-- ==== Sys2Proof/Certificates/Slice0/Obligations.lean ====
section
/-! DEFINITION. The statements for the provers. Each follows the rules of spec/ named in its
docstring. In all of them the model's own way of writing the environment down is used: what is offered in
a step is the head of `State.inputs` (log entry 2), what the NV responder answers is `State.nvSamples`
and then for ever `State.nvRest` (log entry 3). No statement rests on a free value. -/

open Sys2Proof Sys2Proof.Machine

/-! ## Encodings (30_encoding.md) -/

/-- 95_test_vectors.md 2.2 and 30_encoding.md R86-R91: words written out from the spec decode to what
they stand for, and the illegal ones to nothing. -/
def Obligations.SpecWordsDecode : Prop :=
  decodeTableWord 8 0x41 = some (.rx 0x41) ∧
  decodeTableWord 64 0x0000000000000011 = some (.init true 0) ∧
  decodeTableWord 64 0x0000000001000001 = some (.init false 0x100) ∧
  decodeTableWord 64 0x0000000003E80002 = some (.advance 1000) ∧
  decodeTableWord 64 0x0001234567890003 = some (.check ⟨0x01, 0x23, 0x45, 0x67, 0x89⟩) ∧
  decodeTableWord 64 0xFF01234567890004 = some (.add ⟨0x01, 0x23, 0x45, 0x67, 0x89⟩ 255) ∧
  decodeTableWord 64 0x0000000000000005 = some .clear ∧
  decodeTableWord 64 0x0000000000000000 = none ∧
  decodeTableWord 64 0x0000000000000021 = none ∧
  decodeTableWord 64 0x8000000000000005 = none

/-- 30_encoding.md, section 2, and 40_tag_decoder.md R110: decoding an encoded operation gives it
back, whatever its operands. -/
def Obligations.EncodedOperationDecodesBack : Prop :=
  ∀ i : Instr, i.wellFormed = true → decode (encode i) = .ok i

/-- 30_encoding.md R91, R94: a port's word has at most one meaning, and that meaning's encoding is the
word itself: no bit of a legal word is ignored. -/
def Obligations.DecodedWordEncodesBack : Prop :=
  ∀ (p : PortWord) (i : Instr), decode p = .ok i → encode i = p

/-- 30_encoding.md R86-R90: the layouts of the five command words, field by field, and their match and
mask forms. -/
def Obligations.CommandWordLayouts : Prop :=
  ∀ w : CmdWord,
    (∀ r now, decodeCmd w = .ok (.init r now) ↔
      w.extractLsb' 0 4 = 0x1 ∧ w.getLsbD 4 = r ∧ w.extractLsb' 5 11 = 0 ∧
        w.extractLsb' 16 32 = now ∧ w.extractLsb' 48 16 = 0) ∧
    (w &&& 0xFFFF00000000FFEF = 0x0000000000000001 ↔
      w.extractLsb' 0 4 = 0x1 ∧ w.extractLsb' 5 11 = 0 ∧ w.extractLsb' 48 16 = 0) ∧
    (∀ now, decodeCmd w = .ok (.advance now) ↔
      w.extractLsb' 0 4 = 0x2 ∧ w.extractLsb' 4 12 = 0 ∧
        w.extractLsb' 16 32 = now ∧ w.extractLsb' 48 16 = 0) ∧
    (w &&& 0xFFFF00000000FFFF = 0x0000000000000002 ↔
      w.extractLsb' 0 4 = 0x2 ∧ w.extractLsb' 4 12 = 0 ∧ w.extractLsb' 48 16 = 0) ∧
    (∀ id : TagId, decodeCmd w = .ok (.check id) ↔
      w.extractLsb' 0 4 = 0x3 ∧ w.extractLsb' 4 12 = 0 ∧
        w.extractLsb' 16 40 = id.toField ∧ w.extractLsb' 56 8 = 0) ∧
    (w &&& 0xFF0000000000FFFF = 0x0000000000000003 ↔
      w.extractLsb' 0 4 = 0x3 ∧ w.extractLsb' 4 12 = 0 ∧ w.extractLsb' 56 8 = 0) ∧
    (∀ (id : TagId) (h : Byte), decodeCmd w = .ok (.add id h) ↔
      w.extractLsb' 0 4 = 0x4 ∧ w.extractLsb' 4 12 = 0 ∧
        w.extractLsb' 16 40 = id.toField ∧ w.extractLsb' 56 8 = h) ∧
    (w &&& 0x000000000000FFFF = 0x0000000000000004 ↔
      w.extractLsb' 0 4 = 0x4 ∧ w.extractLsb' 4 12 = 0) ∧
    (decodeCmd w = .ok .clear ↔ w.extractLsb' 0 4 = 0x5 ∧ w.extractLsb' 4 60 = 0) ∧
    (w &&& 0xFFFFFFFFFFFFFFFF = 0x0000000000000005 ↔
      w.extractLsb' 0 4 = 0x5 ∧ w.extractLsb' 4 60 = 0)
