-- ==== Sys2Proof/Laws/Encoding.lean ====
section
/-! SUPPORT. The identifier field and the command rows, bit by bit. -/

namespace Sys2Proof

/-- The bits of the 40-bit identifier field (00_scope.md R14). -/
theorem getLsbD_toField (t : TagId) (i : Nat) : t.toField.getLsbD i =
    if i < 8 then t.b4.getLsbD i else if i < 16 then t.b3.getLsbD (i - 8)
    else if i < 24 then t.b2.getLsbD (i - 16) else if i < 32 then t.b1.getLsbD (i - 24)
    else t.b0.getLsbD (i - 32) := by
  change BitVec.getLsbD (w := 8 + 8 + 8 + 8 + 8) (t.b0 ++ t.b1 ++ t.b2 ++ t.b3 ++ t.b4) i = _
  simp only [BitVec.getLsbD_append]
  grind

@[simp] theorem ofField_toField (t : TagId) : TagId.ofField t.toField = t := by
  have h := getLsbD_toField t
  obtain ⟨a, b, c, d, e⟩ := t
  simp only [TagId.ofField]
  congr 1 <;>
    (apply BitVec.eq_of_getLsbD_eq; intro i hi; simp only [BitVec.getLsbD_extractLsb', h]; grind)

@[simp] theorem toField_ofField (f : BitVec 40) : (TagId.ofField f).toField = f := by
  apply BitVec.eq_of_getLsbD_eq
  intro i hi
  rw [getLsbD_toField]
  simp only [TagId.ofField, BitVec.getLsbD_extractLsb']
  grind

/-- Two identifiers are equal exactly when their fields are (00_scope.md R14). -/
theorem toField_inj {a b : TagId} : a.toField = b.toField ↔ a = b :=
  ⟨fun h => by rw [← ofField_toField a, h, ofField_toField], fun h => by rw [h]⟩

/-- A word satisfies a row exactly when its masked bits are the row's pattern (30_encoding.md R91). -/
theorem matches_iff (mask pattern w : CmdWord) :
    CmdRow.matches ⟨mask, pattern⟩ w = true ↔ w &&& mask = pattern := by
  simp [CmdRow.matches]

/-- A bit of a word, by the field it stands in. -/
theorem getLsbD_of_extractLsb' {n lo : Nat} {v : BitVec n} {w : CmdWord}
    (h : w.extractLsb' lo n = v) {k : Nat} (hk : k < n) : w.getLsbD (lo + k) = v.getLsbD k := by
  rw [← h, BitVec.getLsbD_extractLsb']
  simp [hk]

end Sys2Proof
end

• _WHAT TO PRODUCE_: Go through the lines above and count those with the string "simp". Reply with the count and nothing more.

• _SOLUTION TO THIS TASK_: 8